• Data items

####

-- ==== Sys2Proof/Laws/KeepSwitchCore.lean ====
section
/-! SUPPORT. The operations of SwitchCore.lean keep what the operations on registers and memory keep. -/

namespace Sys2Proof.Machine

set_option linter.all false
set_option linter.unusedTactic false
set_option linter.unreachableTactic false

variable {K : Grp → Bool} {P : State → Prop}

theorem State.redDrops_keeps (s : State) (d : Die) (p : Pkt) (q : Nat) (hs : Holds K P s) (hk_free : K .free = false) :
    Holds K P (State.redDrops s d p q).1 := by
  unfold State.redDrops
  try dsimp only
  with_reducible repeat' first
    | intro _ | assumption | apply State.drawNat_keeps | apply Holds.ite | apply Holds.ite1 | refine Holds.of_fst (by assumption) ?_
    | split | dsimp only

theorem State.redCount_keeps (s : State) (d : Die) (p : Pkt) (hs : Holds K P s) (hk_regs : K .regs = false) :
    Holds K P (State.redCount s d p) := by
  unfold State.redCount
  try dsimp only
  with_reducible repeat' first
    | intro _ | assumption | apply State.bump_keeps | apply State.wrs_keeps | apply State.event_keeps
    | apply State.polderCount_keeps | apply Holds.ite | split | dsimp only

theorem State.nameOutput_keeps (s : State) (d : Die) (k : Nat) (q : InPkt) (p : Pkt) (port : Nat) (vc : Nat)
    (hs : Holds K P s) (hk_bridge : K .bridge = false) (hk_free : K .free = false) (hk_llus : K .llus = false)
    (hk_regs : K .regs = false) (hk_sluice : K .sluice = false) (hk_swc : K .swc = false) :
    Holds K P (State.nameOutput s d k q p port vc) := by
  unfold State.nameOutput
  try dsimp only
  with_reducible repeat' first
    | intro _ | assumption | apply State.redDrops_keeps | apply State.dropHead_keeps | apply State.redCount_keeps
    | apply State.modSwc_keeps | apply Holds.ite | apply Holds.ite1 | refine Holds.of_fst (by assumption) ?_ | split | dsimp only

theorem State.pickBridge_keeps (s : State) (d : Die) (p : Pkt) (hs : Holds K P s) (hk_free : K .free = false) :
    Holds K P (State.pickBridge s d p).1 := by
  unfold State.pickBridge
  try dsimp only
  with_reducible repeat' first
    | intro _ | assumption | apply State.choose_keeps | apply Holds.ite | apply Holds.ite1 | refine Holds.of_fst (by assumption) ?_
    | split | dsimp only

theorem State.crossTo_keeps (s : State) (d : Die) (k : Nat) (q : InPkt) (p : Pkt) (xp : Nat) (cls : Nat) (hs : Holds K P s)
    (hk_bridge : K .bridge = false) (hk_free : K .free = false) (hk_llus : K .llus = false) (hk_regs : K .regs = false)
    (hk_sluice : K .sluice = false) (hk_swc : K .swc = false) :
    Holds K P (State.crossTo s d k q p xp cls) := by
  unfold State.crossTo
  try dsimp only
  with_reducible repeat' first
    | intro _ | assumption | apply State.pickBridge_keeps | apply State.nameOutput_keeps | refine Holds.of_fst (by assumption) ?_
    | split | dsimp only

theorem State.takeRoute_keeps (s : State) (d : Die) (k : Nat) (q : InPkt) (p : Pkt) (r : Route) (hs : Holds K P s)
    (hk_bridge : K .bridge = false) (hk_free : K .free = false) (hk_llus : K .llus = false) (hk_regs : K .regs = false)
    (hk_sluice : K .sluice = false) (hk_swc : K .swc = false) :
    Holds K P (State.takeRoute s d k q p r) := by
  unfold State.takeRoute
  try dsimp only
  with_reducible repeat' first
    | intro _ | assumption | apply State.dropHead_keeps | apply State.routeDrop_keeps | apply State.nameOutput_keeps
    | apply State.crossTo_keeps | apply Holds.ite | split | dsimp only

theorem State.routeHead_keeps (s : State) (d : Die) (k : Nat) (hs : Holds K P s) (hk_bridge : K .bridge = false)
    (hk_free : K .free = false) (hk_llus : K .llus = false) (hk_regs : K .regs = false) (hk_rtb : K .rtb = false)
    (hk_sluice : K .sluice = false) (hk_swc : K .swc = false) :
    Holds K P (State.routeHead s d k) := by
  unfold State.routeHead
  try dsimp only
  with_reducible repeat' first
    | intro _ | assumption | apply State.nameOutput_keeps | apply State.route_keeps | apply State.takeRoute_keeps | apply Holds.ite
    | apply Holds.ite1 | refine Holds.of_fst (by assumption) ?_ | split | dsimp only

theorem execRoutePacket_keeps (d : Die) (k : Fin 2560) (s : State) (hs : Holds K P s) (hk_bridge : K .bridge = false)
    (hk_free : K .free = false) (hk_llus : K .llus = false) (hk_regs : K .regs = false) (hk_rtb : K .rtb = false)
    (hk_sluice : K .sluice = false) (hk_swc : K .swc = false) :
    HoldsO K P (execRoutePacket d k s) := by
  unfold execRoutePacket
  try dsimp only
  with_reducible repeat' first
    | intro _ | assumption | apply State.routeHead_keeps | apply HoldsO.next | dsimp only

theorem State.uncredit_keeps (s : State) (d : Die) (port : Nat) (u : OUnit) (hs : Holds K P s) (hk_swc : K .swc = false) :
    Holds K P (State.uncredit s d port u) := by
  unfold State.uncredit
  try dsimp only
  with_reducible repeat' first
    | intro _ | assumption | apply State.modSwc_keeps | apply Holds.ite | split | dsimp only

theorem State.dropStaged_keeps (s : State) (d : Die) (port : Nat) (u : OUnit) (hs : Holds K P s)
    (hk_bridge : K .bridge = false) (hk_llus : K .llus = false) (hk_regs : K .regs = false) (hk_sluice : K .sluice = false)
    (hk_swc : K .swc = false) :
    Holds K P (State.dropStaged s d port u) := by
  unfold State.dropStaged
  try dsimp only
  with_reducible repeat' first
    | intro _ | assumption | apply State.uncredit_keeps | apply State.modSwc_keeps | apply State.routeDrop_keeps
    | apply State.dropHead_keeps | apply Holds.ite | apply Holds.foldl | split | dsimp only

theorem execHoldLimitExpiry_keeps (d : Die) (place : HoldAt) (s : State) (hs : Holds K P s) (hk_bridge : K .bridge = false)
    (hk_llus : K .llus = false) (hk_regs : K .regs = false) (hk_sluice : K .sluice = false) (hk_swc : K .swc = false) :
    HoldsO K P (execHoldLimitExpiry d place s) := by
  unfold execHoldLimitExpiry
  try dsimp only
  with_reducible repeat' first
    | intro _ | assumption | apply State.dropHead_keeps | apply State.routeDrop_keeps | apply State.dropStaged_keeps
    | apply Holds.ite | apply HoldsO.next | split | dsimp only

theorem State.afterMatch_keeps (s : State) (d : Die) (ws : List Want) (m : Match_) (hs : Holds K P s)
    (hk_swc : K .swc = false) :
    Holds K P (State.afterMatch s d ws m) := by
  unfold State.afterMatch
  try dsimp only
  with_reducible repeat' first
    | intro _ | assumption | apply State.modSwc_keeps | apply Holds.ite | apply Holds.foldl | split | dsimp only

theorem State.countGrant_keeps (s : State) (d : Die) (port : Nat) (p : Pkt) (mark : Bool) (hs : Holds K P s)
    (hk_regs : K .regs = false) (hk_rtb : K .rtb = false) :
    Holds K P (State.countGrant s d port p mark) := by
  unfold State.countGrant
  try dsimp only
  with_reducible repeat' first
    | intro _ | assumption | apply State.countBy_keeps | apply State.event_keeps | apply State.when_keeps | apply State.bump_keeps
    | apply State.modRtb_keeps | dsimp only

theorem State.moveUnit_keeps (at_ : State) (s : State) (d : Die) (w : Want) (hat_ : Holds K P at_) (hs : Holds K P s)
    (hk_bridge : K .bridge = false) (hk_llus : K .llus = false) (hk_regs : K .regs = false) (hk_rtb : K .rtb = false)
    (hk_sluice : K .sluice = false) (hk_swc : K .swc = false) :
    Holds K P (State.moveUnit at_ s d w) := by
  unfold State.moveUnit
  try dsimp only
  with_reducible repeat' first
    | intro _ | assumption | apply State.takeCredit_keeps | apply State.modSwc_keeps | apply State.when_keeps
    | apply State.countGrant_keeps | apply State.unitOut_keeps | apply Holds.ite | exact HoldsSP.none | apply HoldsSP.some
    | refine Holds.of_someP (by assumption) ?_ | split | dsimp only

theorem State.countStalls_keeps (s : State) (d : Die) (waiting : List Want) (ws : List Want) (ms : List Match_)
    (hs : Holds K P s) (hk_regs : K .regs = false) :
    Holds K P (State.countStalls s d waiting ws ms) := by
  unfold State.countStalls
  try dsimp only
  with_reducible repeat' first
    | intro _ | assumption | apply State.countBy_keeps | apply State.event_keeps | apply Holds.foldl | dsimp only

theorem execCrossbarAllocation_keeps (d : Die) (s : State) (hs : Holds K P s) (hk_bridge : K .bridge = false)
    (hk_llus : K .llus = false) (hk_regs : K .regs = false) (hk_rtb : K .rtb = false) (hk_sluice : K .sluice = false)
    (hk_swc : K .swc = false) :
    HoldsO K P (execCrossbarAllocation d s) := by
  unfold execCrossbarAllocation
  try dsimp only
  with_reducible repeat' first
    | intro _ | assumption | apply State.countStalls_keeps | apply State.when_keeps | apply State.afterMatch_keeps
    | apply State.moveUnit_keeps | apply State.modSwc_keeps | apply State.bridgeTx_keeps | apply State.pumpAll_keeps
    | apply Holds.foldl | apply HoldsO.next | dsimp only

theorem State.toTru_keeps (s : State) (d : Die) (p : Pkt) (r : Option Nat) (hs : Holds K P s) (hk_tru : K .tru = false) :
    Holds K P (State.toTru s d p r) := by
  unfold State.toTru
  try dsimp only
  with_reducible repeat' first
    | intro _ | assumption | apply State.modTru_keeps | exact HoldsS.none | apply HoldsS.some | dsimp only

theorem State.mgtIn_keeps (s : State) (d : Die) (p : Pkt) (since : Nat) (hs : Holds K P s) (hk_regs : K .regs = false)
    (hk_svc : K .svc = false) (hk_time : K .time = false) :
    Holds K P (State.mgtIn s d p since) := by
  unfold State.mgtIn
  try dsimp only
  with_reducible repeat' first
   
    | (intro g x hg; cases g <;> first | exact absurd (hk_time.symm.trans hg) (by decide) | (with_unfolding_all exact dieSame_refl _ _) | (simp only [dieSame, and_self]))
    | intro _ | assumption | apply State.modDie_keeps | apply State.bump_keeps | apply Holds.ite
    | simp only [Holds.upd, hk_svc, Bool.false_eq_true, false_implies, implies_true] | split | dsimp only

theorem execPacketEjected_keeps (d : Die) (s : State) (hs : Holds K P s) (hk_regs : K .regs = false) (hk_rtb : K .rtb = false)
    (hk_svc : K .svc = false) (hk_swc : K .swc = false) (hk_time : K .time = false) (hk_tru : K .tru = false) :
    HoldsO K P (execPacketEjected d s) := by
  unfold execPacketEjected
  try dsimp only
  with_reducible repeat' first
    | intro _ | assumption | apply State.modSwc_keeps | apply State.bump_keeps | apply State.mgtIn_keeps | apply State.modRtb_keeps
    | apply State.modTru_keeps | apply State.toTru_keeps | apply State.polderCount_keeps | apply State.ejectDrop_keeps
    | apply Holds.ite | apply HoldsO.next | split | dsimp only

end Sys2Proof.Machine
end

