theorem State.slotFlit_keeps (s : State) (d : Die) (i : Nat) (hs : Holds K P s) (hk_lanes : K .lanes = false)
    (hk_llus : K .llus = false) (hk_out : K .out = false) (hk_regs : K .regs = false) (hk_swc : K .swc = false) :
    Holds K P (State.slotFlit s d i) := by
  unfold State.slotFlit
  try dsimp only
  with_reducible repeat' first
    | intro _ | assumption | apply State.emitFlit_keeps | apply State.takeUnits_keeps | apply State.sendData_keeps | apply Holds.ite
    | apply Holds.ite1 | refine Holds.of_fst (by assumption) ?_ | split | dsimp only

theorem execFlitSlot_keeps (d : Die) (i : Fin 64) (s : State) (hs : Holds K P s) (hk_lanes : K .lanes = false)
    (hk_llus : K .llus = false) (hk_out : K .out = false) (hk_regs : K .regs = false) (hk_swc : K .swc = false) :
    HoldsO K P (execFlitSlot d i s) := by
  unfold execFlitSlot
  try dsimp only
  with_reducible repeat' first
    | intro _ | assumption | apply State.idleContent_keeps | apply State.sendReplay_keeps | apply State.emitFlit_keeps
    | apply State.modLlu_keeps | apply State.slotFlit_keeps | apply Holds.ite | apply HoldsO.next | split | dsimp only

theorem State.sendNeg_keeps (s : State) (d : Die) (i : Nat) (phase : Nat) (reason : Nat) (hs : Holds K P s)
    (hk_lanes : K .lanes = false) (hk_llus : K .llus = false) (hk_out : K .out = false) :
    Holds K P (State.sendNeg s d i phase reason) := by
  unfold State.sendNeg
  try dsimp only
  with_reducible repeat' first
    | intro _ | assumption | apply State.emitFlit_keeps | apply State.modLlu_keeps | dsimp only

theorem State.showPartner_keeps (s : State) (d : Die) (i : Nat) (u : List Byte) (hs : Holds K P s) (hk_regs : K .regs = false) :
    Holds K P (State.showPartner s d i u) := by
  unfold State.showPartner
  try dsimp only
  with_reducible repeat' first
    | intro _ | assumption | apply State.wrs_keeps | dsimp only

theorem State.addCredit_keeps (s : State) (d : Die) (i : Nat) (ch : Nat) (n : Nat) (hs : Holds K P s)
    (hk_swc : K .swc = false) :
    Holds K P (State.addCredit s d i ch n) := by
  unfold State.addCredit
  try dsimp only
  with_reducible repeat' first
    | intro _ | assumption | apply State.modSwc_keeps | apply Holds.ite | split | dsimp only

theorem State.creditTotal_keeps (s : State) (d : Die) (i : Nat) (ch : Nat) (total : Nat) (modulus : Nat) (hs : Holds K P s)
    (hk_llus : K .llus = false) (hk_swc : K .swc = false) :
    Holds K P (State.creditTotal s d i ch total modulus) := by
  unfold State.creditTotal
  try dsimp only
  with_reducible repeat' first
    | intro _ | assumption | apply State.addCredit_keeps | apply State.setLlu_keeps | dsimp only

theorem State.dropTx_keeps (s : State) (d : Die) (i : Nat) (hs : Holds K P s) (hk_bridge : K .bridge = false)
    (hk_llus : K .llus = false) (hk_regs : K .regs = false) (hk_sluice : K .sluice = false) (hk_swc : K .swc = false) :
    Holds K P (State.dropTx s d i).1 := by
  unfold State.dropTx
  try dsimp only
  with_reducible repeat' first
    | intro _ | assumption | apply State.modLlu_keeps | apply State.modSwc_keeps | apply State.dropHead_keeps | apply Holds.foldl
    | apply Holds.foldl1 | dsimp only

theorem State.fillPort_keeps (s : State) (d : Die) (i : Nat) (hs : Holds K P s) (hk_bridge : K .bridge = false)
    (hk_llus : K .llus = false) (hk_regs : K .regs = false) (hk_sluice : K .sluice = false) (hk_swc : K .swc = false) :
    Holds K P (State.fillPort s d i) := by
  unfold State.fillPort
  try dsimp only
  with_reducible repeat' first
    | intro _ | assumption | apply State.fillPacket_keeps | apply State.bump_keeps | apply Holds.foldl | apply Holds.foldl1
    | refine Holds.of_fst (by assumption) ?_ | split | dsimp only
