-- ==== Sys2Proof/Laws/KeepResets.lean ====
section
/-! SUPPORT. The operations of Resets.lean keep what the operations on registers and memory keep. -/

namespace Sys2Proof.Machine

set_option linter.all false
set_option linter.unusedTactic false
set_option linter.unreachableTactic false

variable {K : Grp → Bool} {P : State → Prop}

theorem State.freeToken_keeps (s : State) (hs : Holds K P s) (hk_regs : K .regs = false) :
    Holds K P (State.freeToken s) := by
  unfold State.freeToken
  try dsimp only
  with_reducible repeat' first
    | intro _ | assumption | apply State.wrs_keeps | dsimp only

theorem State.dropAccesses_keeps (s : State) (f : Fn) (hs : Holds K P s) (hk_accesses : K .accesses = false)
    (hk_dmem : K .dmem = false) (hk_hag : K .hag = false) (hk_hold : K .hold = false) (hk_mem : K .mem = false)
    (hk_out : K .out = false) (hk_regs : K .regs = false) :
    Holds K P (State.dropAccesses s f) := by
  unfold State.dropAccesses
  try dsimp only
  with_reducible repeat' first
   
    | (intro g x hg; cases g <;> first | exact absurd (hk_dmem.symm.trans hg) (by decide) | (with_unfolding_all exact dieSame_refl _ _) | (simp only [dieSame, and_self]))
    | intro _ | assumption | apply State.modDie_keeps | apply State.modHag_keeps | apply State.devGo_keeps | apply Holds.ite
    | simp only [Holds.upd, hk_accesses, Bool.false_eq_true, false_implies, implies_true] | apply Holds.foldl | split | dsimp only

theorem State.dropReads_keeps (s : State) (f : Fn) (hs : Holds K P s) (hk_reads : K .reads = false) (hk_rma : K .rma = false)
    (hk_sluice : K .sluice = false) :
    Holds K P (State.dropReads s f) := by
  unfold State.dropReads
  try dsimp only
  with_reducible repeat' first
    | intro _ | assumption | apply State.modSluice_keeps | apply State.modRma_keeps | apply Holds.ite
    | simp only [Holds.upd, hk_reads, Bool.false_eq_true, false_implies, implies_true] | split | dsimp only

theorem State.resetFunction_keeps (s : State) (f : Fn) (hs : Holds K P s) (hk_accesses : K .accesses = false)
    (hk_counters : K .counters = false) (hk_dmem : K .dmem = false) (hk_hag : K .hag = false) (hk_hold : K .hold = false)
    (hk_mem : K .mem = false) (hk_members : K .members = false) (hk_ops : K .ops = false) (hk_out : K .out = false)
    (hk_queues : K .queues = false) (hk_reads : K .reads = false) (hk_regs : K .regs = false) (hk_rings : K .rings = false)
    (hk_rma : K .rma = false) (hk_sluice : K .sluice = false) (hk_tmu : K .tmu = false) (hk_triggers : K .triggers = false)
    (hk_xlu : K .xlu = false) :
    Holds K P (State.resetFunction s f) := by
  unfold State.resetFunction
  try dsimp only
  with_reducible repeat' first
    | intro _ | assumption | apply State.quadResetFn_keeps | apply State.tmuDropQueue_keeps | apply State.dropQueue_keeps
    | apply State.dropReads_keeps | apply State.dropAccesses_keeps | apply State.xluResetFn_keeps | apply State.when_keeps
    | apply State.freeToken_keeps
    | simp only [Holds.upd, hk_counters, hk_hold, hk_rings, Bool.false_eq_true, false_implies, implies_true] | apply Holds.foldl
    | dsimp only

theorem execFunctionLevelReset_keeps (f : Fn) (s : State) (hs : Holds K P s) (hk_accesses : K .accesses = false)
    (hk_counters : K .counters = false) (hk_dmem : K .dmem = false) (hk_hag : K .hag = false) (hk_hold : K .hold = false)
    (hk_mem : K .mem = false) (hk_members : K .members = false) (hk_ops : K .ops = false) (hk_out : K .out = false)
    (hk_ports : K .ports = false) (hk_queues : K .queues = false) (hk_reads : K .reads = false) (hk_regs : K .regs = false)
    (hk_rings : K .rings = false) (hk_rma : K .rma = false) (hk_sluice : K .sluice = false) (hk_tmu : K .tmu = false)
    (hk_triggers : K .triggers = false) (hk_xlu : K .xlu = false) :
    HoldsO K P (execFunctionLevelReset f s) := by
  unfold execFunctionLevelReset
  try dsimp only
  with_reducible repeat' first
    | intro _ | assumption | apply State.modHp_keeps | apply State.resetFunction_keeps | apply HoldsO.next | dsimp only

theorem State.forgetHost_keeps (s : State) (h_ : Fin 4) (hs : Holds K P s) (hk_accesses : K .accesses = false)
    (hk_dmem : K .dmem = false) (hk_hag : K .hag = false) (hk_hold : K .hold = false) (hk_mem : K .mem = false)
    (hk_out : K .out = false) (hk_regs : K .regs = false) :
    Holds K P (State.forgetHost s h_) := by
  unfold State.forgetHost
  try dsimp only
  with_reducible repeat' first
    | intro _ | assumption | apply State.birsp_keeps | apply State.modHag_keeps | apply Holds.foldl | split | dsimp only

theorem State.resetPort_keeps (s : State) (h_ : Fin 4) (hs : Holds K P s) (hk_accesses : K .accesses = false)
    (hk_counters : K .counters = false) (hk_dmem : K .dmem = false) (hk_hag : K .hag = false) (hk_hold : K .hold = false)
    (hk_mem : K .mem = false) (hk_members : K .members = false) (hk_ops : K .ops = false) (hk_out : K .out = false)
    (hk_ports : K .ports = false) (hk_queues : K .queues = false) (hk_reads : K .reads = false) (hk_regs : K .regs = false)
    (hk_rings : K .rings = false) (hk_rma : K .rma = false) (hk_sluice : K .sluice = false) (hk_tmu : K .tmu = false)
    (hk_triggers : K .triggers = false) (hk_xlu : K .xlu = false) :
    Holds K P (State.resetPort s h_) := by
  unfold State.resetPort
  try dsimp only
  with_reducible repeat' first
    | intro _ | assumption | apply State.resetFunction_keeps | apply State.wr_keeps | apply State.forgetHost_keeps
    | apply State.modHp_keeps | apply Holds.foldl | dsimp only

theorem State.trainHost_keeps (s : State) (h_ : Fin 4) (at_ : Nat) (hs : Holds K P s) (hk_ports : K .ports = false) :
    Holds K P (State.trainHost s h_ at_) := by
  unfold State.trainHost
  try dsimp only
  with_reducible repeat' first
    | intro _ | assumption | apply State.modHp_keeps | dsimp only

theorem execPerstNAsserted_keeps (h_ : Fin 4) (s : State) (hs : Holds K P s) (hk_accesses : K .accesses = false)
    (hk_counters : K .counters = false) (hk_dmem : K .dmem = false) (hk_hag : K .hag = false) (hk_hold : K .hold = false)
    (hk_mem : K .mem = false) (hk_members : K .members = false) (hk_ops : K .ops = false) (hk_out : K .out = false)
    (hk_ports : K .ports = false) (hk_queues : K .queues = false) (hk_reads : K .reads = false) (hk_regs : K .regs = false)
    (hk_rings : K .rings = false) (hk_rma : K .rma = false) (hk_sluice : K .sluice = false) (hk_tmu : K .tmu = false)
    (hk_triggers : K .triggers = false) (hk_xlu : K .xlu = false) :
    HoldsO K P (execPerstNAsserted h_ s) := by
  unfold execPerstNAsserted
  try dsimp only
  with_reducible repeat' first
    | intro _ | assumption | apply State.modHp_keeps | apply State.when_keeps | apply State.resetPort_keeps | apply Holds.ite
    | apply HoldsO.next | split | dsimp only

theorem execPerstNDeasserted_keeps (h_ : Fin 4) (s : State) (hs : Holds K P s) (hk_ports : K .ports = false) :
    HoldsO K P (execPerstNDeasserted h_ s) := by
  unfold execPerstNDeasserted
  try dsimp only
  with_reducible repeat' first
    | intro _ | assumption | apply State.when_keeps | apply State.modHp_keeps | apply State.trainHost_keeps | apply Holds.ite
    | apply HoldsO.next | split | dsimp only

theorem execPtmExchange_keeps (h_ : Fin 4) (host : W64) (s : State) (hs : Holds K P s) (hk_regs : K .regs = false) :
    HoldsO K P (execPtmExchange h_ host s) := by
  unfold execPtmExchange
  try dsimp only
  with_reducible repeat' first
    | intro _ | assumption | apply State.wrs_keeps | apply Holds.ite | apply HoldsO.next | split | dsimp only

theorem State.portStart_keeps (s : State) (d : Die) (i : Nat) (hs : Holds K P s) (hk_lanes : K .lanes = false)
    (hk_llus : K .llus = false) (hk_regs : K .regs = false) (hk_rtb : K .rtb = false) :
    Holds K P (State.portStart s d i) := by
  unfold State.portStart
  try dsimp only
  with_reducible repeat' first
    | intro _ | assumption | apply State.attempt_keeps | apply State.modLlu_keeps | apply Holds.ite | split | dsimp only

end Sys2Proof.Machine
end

####

Only those lines of the entries above that run from the line containing "Holds K P (State.dropTx s d i).1 := by" to the line containing "State.dropHead_keeps | apply Holds.foldl", both included, should be transcribed exactly.

• Task response
    Holds K P (State.dropTx s d i).1 := by
  unfold State.dropTx
  try dsimp only
  with_reducible repeat' first
    | intro _ | assumption | apply State.modLlu_keeps | apply State.modSwc_keeps | apply State.dropHead_keeps | apply Holds.foldl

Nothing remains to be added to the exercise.